I’m reading a brilliant book at the moment. This one –
It compels the reader to think differently about football, exposing, in the process, a whole mass of wrong-headed thinking that too often passes as ‘football knowledge.’ For example: there’s a much bigger correlation between success and a team’s spending on wages, than between success and what teams’ spend on transfer fees. Yet wild over-spending on the latter continues to be one of the game’s defining features. And – try this out for size – it really doesn’t make any sense to describe football as “big business,” even though the cliché has long-since morphed into received wisdom. Average revenue for the Premier League’s 20 teams is roughly equivalent to the average revenue of the UK’s 20 busiest Tesco stores. I know, right?!
Anyhow, all this got me thinking. What else in life is seemingly a fact, even though digging just a little deeper surely suggests otherwise?
…Fast Food is a Guilty Pleasure
“Guilty pleasure” – nope, sorry, wrong on both counts. Near as dammit without exception, it’s just grub you can eat much better versions of elsewhere. There’s no reason why a burger patty should look anemic and grey. Or be about a quarter-inch thick. Giving you a bad case of the shits is not an intrinsic quality of burritos. And, no, the milkshake your mom used to make never tasted so sickly sweet nor, faintly, of soap.
In any case, watch the Travel Channel for about five seconds to see how the Western world kids itself into thinking its fast food is ever worth waiting in a long line for. Honorable mentions to a handful of more localized outlets aside (for me, Spike’s Junkyard Dogs and Boloco in Boston, and Moe’s Southwest Grill in NJ), it simply isn’t.

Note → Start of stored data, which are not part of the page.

/-- What NMI and IRQ leave, from their kind and their vector by E, where the latch is clear or the NMI clears it. -/
theorem enter_hardware {kind : InterruptKind} (hk : software kind = false) {s : State}
    (hlatch : kind = .nmi ∨ s.nmiPending = false) {vec : Word} (hvec : Config.vector kind s.e = vec) :
    let frame := if s.e then [hiByte s.pc, loByte s.pc, (s.p ||| 0x20) &&& 0xEF]
      else [s.pb, hiByte s.pc, loByte s.pc, s.p]
    ∃ (mem : Memory) (p : Byte), (.next (enter kind s.pc s) : Result) = .next
        { s with mem := mem, sp := movedStack s.e s.sp (if s.e then 0xFFFD else 0xFFFC), p := p, pb := 0x00,
                 pc := mem.read (addressOf 0 (vec + 1)) ++ mem.read (addressOf 0 vec), run := .running,
                 nmiPending := false } ∧
      CellsWritten mem s.mem (pushedCells .perByte s.e frame s.sp) ∧
      StatusIs p s.p [(.d, false), (.i, true)] := by
  have hcleared : (if kind = .nmi then false else s.nmiPending) = false := by
    rcases hlatch with h | h <;> simp [h]
  intro frame
  have hframe : entryFrame kind s.pc s = frame := entryFrame_hardware hk s.pc s
  rw [enter_eq, hcleared, hvec, hframe]
  exact ⟨_, _, rfl, hframe ▸ entryFrame_written kind s.pc s, statusIs_enter s.p⟩

/-- Settles O55: both are entries of hardware kinds at their vectors, from the state that has latched the edge. -/
theorem hardwareInterrupts : Obligations.HardwareInterrupts := by
  refine fun s hrun hreset habort => ⟨fun hnmi => ?nmi, fun ⟨hpending, hedge, hirq, hi⟩ => ?irq⟩
  case nmi =>
    have hvec : Config.vector .nmi s.e = if s.e then 0xFFFA else 0xFFEA := by cases s.e <;> rfl
    rw [step_nmi hrun hreset habort hnmi]
    exact enter_hardware (s := s.latch) rfl (.inl rfl) hvec
  case irq =>
    have hvec : Config.vector .irq s.e = if s.e then 0xFFFE else 0xFFEE := by cases s.e <;> rfl
    rw [step_irq hrun hreset habort hpending hedge hirq hi]
    exact enter_hardware (s := s.latch) rfl (.inr (latch_nmiPending_of_no_edge hpending hedge)) hvec

/-! ## An entry and its return (R256, R261, R262) -/

section EnterReturn

variable {s : State} {kind : InterruptKind} {ret : Word}

/-! What an entry leaves in the registers that RTI reads or keeps (R256). -/

theorem enter_x (kind : InterruptKind) (ret : Word) (s : State) : (enter kind ret s).x = s.x := by rw [enter_eq]

theorem enter_y (kind : InterruptKind) (ret : Word) (s : State) : (enter kind ret s).y = s.y := by rw [enter_eq]

theorem enter_e (kind : InterruptKind) (ret : Word) (s : State) : (enter kind ret s).e = s.e := by rw [enter_eq]

theorem enter_pb (kind : InterruptKind) (ret : Word) (s : State) : (enter kind ret s).pb = 0x00 := by rw [enter_eq]

theorem enter_sp (kind : InterruptKind) (ret : Word) (s : State) :
    (enter kind ret s).sp = movedStack s.e s.sp (if s.e then 0xFFFD else 0xFFFC) := by rw [enter_eq]

theorem enter_mem (kind : InterruptKind) (ret : Word) (s : State) :
    (enter kind ret s).mem = (s.pushAll .perByte (entryFrame kind ret s)).mem := by rw [enter_eq]

/-- A byte pulled after an entry is the `k`-th byte of its frame, counted from 0, if S moves over the entry and the
pull by `-k` in all. -/
theorem pulled_entryFrame (hs : s.Inv) {frame : List Byte} (hframe : entryFrame kind ret s = frame) {moved : Word}
    (hmoved : (if s.e then 0xFFFD else 0xFFFC) = moved) {j : Word} {k : Nat} (hk : moved + j = -BitVec.ofNat 16 k)
    {v : Byte} (hv : frame[k]? = some v) : pulled (enter kind ret s) j = v := by
  have hmem := entryFrame_written kind ret s
  rw [← enter_mem, hframe] at hmem
  exact pulled_pushed hs (enter_e kind ret s) (hmoved ▸ enter_sp kind ret s) hmem hk hv

/-- The bytes above S after an entry are those of its frame, the last one pushed lowest (R256). -/
theorem pulled_enter (hs : s.Inv) :
    pulled (enter kind ret s) 1 = pushedStatus kind s ∧ pulled (enter kind ret s) 2 = loByte ret ∧
      pulled (enter kind ret s) 3 = hiByte ret ∧ (s.e = false → pulled (enter kind ret s) 4 = s.pb) := by
  cases he : s.e with
  | true =>
    have hframe : entryFrame kind ret s = [hiByte ret, loByte ret, pushedStatus kind s] := by
      rw [entryFrame, he]; rfl
    have hmoved : (if s.e then 0xFFFD else 0xFFFC) = (0xFFFD : Word) := if_pos he
    exact ⟨pulled_entryFrame hs hframe hmoved (k := 2) rfl rfl, pulled_entryFrame hs hframe hmoved (k := 1) rfl rfl,
      pulled_entryFrame hs hframe hmoved (k := 0) rfl rfl, fun h => by cases h⟩
  | false =>
    have hframe : entryFrame kind ret s = [s.pb, hiByte ret, loByte ret, pushedStatus kind s] := by
      rw [entryFrame, he]; rfl
    have hmoved : (if s.e then 0xFFFD else 0xFFFC) = (0xFFFC : Word) := if_neg (by simp [he])
    exact ⟨pulled_entryFrame hs hframe hmoved (k := 3) rfl rfl, pulled_entryFrame hs hframe hmoved (k := 2) rfl rfl,
      pulled_entryFrame hs hframe hmoved (k := 1) rfl rfl, fun _ => pulled_entryFrame hs hframe hmoved (k := 0) rfl rfl⟩

/-- `WriteP` of the status byte that an entry pushes gives P back: with E = 1 bits 5 and 4 of P are locked at 1
(10_state.md R33, R37). -/
theorem statusAfter_pushedStatus (hs : s.Inv) (kind : InterruptKind) :
    statusAfter s.e (pushedStatus kind s) = s.p := by
  cases he : s.e with
  | false => simp only [statusAfter, pushedStatus, he]; rfl
  | true =>
    have hput : statusAfter true (pushedStatus kind s) =
        putBit (putBit (putBit (putBit s.p Flag.m.bit true) Flag.x.bit (software kind)) Flag.m.bit true)
          Flag.x.bit true := by
      rw [statusAfter, pushedStatus, he]
      exact (pushed_software _).symm
    rw [hput]
    refine status_ext fun f => ?_
    simp only [putBit_flag]
    split_ifs with hx hm
    · rw [hx]; exact (hs.lockX he).symm
    · rw [hm]; exact (hs.lockM he).symm
    · rfl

As for “guilty,” well, I’m an adult: if I want to walk inside the golden arches every now and then, screw you, I will!
…Everyone Should Get a Smart Phone
Ok, you gotta help me out here. When did everyone get together and decide, beyond all reasonable doubt, that the single best quality something can possess is portability? I don’t get it. I really don’t. No, really I don’t. How much money is everyone (but me, seemingly) just so desperate to shovel in the direction of Apple and Samsung and Sprint and Verizon and Virgin and whoever the hell else, simply to do the things they could previously only do in some places, in most places? How much is a monthly data plan for an iPhone? And do you all have so many fistfuls of cash that it seems a reasonable amount to spend on the modern equivalent of walking and chewing gum at the same time?
Me, if I want to watch TV, I’ll watch TV. If I want to see a movie, I’ll go the movie theater or get the DVD. And if I want to play a game, I’ll switch on the Wii (and, let’s be fair, that’s about three times a year, isn’t it?). What am I missing out on exactly? All those times I could be looking out the window or up at the world rushing by in front of me, why should I stare perpetually instead at a tiny version of my TV/computer (both of which, frankly, are nice to get away from)? So I can always be at work, even when I’m not?
While we’re on the subject… when did people first start answering this question with an Orwellian “yes” – should we photograph everything in front of us? (OMG –CLICK!– a store name that’s got my last name in it… Right then, I must never forget –CLICK!– how much pastrami they put between the rye bread at Katz’s Deli… Wow, look at that, –CLICK!– at this precise moment in the early evening, the sky is kind of pinkish and orange….)
…Get Insured Because It’s Better to Be Safe Than Sorry
About six years ago and for about three weeks, I temped at AXA Insurance in London. I don’t remember the precise details of my data-entry position, only the essential thrust of it: help to nickel and dime the shit of people by tracking which aspects of their claims fell foul of small print.
It was a thoroughly horrible experience with only one discernible upside – it allowed me to see insurance companies for what they really are: highway robbers hiding in plain sight (TV commercials). The more they’re a bunch of heartless dicks, the more profit they make. Truly, another incredible trick the Western world plays on itself: pay a giant corporate entity continuously for something that may or may not happen – then watch as they shamelessly fleece you if it ever does.
If you’re gonna gamble, at least put some money on a horse or a dog and have yourself some fun. Better that than fund forever the mind-numbing blather of a deadbeat lizard.